Before that, however, it was still far away. The corridor turned out to be upward and very long - its length was about 175 m. To overcome this distance, the diver had to dive over and over again for six years.

When in 1991. he finally reached the opposite end of the corridor, then found himself in an underground hall more than fifty meters wide. The hall was above sea level and was only slightly flooded. There he found many images drawn and scratched in the wall - there were horses, deer, bison, handprints … On the opposite side from the entrance, Koske discovered a mine, a dark abyss. Its depth was about 14 meters.

Now this cave is known throughout the world as the Koske Cave. But how can specialists get there, if even an experienced diver took six years to overcome the 170-meter pass? The way out was found. A group of scuba divers set off for the cave, led by the largest French expert on rock art, Jean Clotte, from a ship moored nearby.

The scuba divers brought the necessary equipment to the underground hall, with the help of which the operator took many beautiful photographs. Samples of paint were also taken so that radiocarbon analysis could be carried out and the age of the drawings could be established. This is how a new object appeared on the archaeological map of France.

The newly discovered cave attracted adventurers, but not all the pages of the history of its exploration were joyful. In the summer of 1992. three scuba divers who wanted to get to the Palaeolithic wonders were killed.
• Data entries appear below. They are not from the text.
-- ==== Sys2Proof/Machine/FrameClose.lean ====
section
/-! DEFINITION. The close of a frame: the Pick Resolver's judgement, hover and summary (R72 to R83, R134,
R135), the Pen Monitor's transitions (R93 to R98), the Tracking Unit's centre update (R106 to R108,
R114), the normal close (R13) and the unclosed close (R15). All three blocks read the frame's own
values (R73, R92, R106). -/

namespace Sys2Proof.Machine

/-! ## The Pick Resolver at a normal close -/

/-- R75: the button index with the largest menu count above 0, the lowest on ties, with the count. -/
def bestMenu (c : Correlator) : Option (Nat × Nat) :=
  (List.range 24).foldl
    (fun best i =>
      let n := menuCount c i
      match best with
      | none => if 0 < n then some (i, n) else none
      | some (_, m) => if m < n then some (i, n) else best)
    none

/-- R77: the radius gate. -/
def State.passesGate (s : State) (w : HitRecord) : Bool :=
  s.banks.params.radius == 0 || s.pen.state != .tracking ||
    chebyshev w.point s.tracking.centre ≤ s.banks.params.radius

/-- R68, R77: the winner by the resolution rank, if it passes the gate. -/
def State.gatedWinner (s : State) : Option HitRecord :=
  (s.resolutionRank.winner s.hitSet).filter s.passesGate

/-- R78: a pick of this record requests a drag. -/
def State.requestsDrag (s : State) (w : HitRecord) : Bool :=
  (layerEntry s.banks.layersLive w.layer).draggable && s.pen.state == .tracking

/-- R76: the record a list pick picks, if the four conditions hold. -/
def State.listPick (s : State) : Option HitRecord :=
  if s.banks.modes.pickOnPress && s.tracking.drag.isNone then s.gatedWinner else none

/-- What the judgement of a frame leaves. -/
structure Judgement where
  press   : PressWindow
  request : Bool
  menu    : MenuTable
  reports : List Report
  deriving DecidableEq, Repr

/-- R134, R135: the menu selection of index `i`: its action on the live table and its MENU report. -/
def menuSelection (s : State) (i : Nat) : Judgement :=
  let t := s.banks.menuLive
  match placeAt t i with
  | none => ⟨.closed, s.resolver.dragRequest, t, []⟩
  | some b =>
    let t' := menuAction t i b
    let latched := match placeAt t' i with
      | some c => c.latched
      | none => false
    ⟨.closed, s.resolver.dragRequest, t', [.menu s.decoder.frame i b.code latched]⟩

/-- R78, R79: the list pick of a record. -/
def pickRecord (s : State) (w : HitRecord) : Judgement :=
  let drag := s.requestsDrag w
  ⟨.closed, drag || s.resolver.dragRequest, s.banks.menuLive,
    [.pick s.decoder.frame (some ⟨w.point, w.layer, w.path, w.hits, w.snapped, drag⟩)]⟩

/-- R73, R74: the judgement of a frame: menu selection, list pick, end of window, or wait. -/
def judge (s : State) : Judgement :=
  match s.resolver.press with
  | .closed => ⟨.closed, s.resolver.dragRequest, s.banks.menuLive, []⟩
  | .opened k w =>
    match bestMenu s.corr, s.listPick with
    | some (i, _), _ => menuSelection s i
    | none, some r => pickRecord s r
    | none, none =>
      if k = w then
        ⟨.closed, s.resolver.dragRequest, s.banks.menuLive, [.pick s.decoder.frame none]⟩
      else ⟨.opened k w, s.resolver.dragRequest, s.banks.menuLive, []⟩

/-- R80: the last hover path after a normal close. -/
def hoverAtClose (s : State) : List Nat :=
  if s.banks.modes.hover ∧ s.pen.state = .tracking ∧ s.tracking.drag = none then
    match s.gatedWinner with
    | some w => w.path
    | none => []
  else s.resolver.lastHover

/-- R80: the HOVER report, if the path changed. -/
def hoverReports (s : State) : List Report :=
  if hoverAtClose s = s.resolver.lastHover then [] else [.hover s.decoder.frame (hoverAtClose s)]

/-- R82: the FRAME SUMMARY, with the SUMMARY mode on. -/
def summaryReports (s : State) (unclosed : Bool) : List Report :=
  if s.banks.modes.summary then [.frameSummary s.decoder.frame unclosed s.corr.counters] else []

/-! ## The Tracking Unit at a normal close -/

/-- R107: the hits of the two arms of one axis: the least of their least coordinates and the greatest
of their greatest, over the arms with counts above 0. -/
def axisSpan (a b : Accumulator) : Option Span :=
  let sa := if 0 < a.count then a.span else none
  let sb := if 0 < b.count then b.span else none
  match sa, sb with
  | some p, some q => some ⟨min p.least q.least, max p.greatest q.greatest⟩
  | some p, none => some p
  | none, q => q

/-- R107: a move limited to STEP LIMIT in magnitude. -/
def limitMove (limit : Nat) (m : Int) : Int :=
  if (limit : Int) < m then limit else if m < -(limit : Int) then -(limit : Int) else m

/-- R107: one axis of the arm update, before the clamp. -/
def axisUpdate (limit c : Nat) (span : Option Span) : Int :=
  match span with
  | none => c
  | some sp => c + limitMove limit (((sp.least + sp.greatest) / 2 : Nat) - (c : Int))

/-- R107: the arm update. -/
def armUpdate (p : PerParam Nat) (c : Point) (arms : PerArm Accumulator) : Point :=
  ⟨clampCoord p (axisUpdate p.stepLimit c.x (axisSpan arms.e arms.w)),
   clampCoord p (axisUpdate p.stepLimit c.y (axisSpan arms.n arms.s))⟩

/-- R106: the centre clamped to the first sighting, or left if there was none. -/
def sightedCentre (s : State) : Point :=
  match s.corr.firstSighting with
  | some p => clampPoint s.banks.params p
  | none => s.tracking.centre

/-- R106: the new centre of a normal close. -/
def closeCentre (s : State) : Point :=
  match s.pen.state with
  | .stowed => s.tracking.centre
  | .lifted => sightedCentre s
  | .seen =>
    if s.corr.hasCross then armUpdate s.banks.params s.tracking.centre s.corr.arms
    else sightedCentre s
  | .tracking =>
    if s.tracking.suspended then s.tracking.centre
    else if s.corr.hasCross then armUpdate s.banks.params s.tracking.centre s.corr.arms
    else s.tracking.centre

/-- R96, R114: a TRACKING frame without cross hits and without a suspended drag counts a loss that
reaches LOSS FRAMES. -/
def trackLost (s : State) : Bool :=
  s.pen.state == .tracking && !s.corr.hasCross && !s.tracking.suspended &&
    s.banks.params.lossFrames ≤ s.pen.loss + 1

/-- R114: the drag at a normal close. -/
def dragAtClose (s : State) : DragStep :=
  match s.tracking.drag with
  | none => ⟨none, []⟩
  | some d =>
    if trackLost s then
      ⟨none, [.dragEnd s.decoder.frame .lost s.tracking.centre
        (displacement s.tracking.centre d.origin)]⟩
    else ⟨some d, []⟩

/-- R108: the slot a change of the centre at a close fills, by the frame's drag record. -/
def fillAtClose (s : State) : SlotFill :=
  let c := closeCentre s
  if s.pen.state = .tracking ∧ c ≠ s.tracking.centre then
    match s.tracking.drag with
    | none => .track c
    | some d => if d.suspended then .none else .drag c (displacement c d.origin)
  else .none

/-! ## The Pen Monitor at a normal close -/

/-- What the Pen Monitor's close work leaves. -/
structure PenClose where
  pen     : Pen
  reports : List Report
  deriving DecidableEq, Repr

/-- R94, R95: a SEEN count reached `n` in a frame with a sighting. -/
def penSighted (s : State) (n : Nat) : PenClose :=
  if s.banks.params.seenFrames ≤ n then
    ⟨s.pen.placed, [.trackAcquired s.decoder.frame .sighted (closeCentre s)]⟩
  else ⟨{ s.pen with state := .seen, seen := n }, []⟩

/-- R93 to R97: the Pen Monitor's work at a normal close. -/
def penAtClose (s : State) : PenClose :=
  match s.pen.state with
  | .stowed => ⟨s.pen, []⟩
  | .lifted => if s.corr.hasSighting then penSighted s 1 else ⟨s.pen, []⟩
  | .seen =>
    if s.corr.hasSighting then penSighted s (s.pen.seen + 1)
    else ⟨{ s.pen with state := .lifted, seen := 0 }, []⟩
  | .tracking =>
    if s.corr.hasCross then ⟨{ s.pen with loss := 0 }, []⟩
    else if s.tracking.suspended then ⟨s.pen, []⟩
    else if trackLost s then
      ⟨{ s.pen with state := .lifted, seen := 0, loss := 0 },
        [.trackLost s.decoder.frame s.tracking.centre]⟩
    else ⟨{ s.pen with loss := s.pen.loss + 1 }, []⟩

/-! ## The two closes -/

/-- R13: the normal close. -/
def closeNormal (s : State) : State :=
  let j := judge s
  let p := penAtClose s
  let d := dragAtClose s
  let s1 := { s with
    decoder := { s.decoder with phase := .idle, linkFault := false },
    resolver := { press := j.press, lastHover := hoverAtClose s, dragRequest := j.request },
    banks := { s.banks with menuLive := j.menu },
    pen := p.pen,
    tracking := { s.tracking with centre := closeCentre s, drag := d.drag } }
  let s2 := enqueueBlocks
    [j.reports ++ hoverReports s ++ summaryReports s false, p.reports, d.reports] s1
  s2.setLane (s2.lane.fill s.decoder.frame (fillAtClose s))

/-- R72: the press window at an unclosed close. -/
def pressUnclosed : PressWindow → PressWindow
  | .closed => .closed
  | .opened k w => if k = w then .closed else .opened k w

/-- R72: the PICK MISS of an unclosed close. -/
def missUnclosed (frame : Nat) : PressWindow → List Report
  | .closed => []
  | .opened k w => if k = w then [.pick frame none] else []

/-- R15: the unclosed close, and the open of the next frame with the FRAME START in hand. Its reports
are the Resolver's (R83), then the FAULT UNCLOSED, then those of the open. -/
def closeUnclosed (s : State) : State :=
  let frame := s.decoder.frame
  let reports := missUnclosed frame s.resolver.press ++ summaryReports s true
    ++ [.faultUnclosed frame]
  let s1 := { s with
    decoder := { s.decoder with linkFault := false },
    resolver := { s.resolver with press := pressUnclosed s.resolver.press },
    hitSet := [], lane := s.lane.enqueueAll reports }
  match s.decoder.inHand with
  | some (.frameStart low) => openFrame low s1
  | _ => s1

/-- R13, R15, R18: the close of the frame whose FRAME END a completion has covered. -/
def closeFrame (s : State) : State :=
  match s.decoder.phase with
  | .closing => closeNormal s
  | .unclosing => closeUnclosed s
  | _ => s

/-- R18, R19: a completion notice naming sequence number `seq`, but for the drain of a RESET: the
entries it completes and the close it brings, or a LINK fault. -/
def completeEffect (seq : Nat) (s : State) : State :=
  match s.trail.named seq with
  | none => raiseLink (.notOutstanding seq) s
  | some (i, e) =>
    if e.completed then raiseLink (.notOutstanding seq) s
    else
      let closes := s.frameOpen && (s.trail.run i).any (fun e => e.closes s.decoder.frame)
      let s1 := s.setTrail (s.trail.complete i)
      if closes then closeFrame s1 else s1

end Sys2Proof.Machine
end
After this incident, the entrance to the cave was closed. Today, only specialists studying primitive art can get access there.

In addition to the images themselves, the amazing grotto asked its researchers one more question: how did it happen that Paleolithic artists worked in a cave, the entrance to which is under water at a depth of 37 meters?

The answer is actually quite simple. About 9-10 thousand years ago, the era of the last glaciation ended on Earth and huge ice masses began to melt. As a result, the sea level has risen significantly. At the time when the drawings were created, the entrance to the cave was on land, 11 kilometers from the coast.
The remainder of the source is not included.